Sometimes you’ll feel like screaming at the aces who talk about what their ideal relationship would look like, at their checklists of what exact things they’d do and wouldn’t do, at the endless hypothetical discussions that actual, real life relationships never seem to feature in. Because you’ve realised now that being in a relationship means that things are endlessly more complicated and wonderful and nuanced than checklists alone will ever be. That people and feelings and opinions and boundaries can all change, sometimes in ways you’d never anticipated. Some things might always stay the same, but other just aren’t that simple.
And then, you’ll probably feel guilty for wanting to scream at other aces, because you also know that everyone has the right to as many dreams and ideals and experiences as they want. And really, these people are your community. They’re probably the closest you’ll find to someone who actually gets what you’re doing and how complex it all is.
Some days will be amazing and wonderful, and you’ll feel like you’re on top of the world. And some days you’ll feel sad and frustrated and guilty. You’ll question why you’re doing this, if it’s worth all this. In that regard, your relationship is just like everyone else’s. You’ll learn and you’ll grow like everyone does. Most of all, you’ll learn to see when the bad starts to creep up on the good, and when it’s time to fix it, or let go. Even though you’ll always feel at least a little bit uncertain about that last bit.
Just because you’re ace (and your partner is too) doesn’t mean your relationship won’t have the same issues many, many other relationships have. Sometimes the thing that breaks a relationship doesn’t have anything to do with the fact that you’re ace, but is something that could have happened to absolutely anyone, ace or not.

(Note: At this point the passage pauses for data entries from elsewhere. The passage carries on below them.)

-- ==== Sys2Proof/Certificates/Slice0/Obligations.lean ====
section
/-! DEFINITION. The statements, from the numbered rules of spec/. Each says which rule it formalises. -/

open Sys2Proof Sys2Proof.Machine

/-! ### Encodings (30_encoding) -/

/-- Decoder and encoder agree: every well-formed operation is read back from its word, whatever bytes follow, in its own context, and
what the decoder accepts in a context is exactly the word of a well-formed operation of that context, so words are unambiguous and
nothing else is accepted (R92, R96, R99 to R101, R105, R106). -/
def Obligations.DecodeEncodeAgree : Prop :=
  (∀ (i : Instr) (rest : List Byte), i.wellFormed = true → decode i.context (encode i ++ rest) = .ok (i, rest)) ∧
  ∀ (c : Context) (bytes rest : List Byte) (i : Instr), decode c bytes = .ok (i, rest) →
    i.wellFormed = true ∧ i.context = c ∧ bytes = encode i ++ rest

/-- A few words of the tables (R92, R99, R101, R105). -/
def Obligations.SpecWordsDecode : Prop :=
  decode (.scanline .decode) [4] = .ok (.unfiltPaeth, []) ∧
  decode (.scanline .encode) [3] = .ok (.filtAvg, []) ∧
  decode (.mode .decode) [0x10, 0x02] = .ok (.unpackRgb16, []) ∧
  decode (.mode .decode) [0x02, 0x03] = .ok (.unpackP2, []) ∧
  decode (.mode .encode) [0x08, 0x06] = .ok (.packRgba8, []) ∧
  decode (.mode .encode) [0x04, 0x03] = .ok (.packIdx8 4, []) ∧
  decode .command [2] = .ok (.reset, [])

/-- Reserved words are refused by name: FTYPE above 4 in either direction, command codes above 2, colour types the format does not
have, legal colour types with a depth outside their set, and encode pairs without a packer (R96, R100, R101, R106). -/
def Obligations.ReservedWordsRefused : Prop :=
  (∀ (d : Direction) (ft : Byte) (rest : List Byte), 4 < ft.toNat →
    decode (.scanline d) (ft :: rest) = .error (.badFilter ft)) ∧
  (∀ (code : Byte) (rest : List Byte), 2 < code.toNat → decode .command (code :: rest) = .error (.reservedCommand code)) ∧
  (∀ (bd ct : Byte) (rest : List Byte), ct.toNat ∉ [0, 2, 3, 4, 6] →
    decode (.mode .decode) (bd :: ct :: rest) = .error (.unknownColorType ct)) ∧
  (∀ (bd ct : Byte) (rest : List Byte), ct.toNat ∈ [0, 2, 3, 4, 6] →
    (ct.toNat, bd.toNat) ∉ [(0, 1), (0, 2), (0, 4), (0, 8), (0, 16), (2, 8), (2, 16), (3, 1), (3, 2), (3, 4), (3, 8),
      (4, 8), (4, 16), (6, 8), (6, 16)] →
    decode (.mode .decode) (bd :: ct :: rest) = .error (.badBitDepth bd ct)) ∧
  (∀ (bd ct : Byte) (rest : List Byte),
    (ct.toNat, bd.toNat) ∉ [(6, 8), (2, 8), (3, 0), (3, 1), (3, 2), (3, 4), (3, 8)] →
    decode (.mode .encode) (bd :: ct :: rest) = .error (.unsupportedMode bd ct))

Or sometimes your particular brand of aceness may have had something to do with it after all. You’ll ponder that question for a long time yet.
When a relationship ends, you still won’t have a map for how to cope. You might feel like the advice and consolation other people offer make no sense, don’t even apply to you. You might not want to find the person who is ‘just right for you,’ or even think that such a person could exist. You might doubt if you’ll ever be in a relationship again, or want to be in a relationship again. You might wonder if you’ve made the right decision, or where things started to go wrong. You’ll have feelings you never really knew existed. And you’ll get through those feelings in your own way and in your own time. Even if it feels difficult and lonely.
You’ll probably feel like you’ve failed. Yourself, your partner, the rest of the ace community. You might end up doubting your orientation and your identity all over again. (Though in the end, you’ll decide that you’re really still the aromantic ace you were before.) All that is ok. And it will pass, in its own time. You’ll just have to remember that no matter what, you aren’t a failure. That you are who you are, even if who you are changes. And that you don’t have any obligations of the ace community – no matter how visible you are, or how hard you try to be a good community member.
Disclaimer: Guys, if it’s not obvious to you – this is my experience we’re talking about here, not the monolithic experience of the aro ace community. Just saying.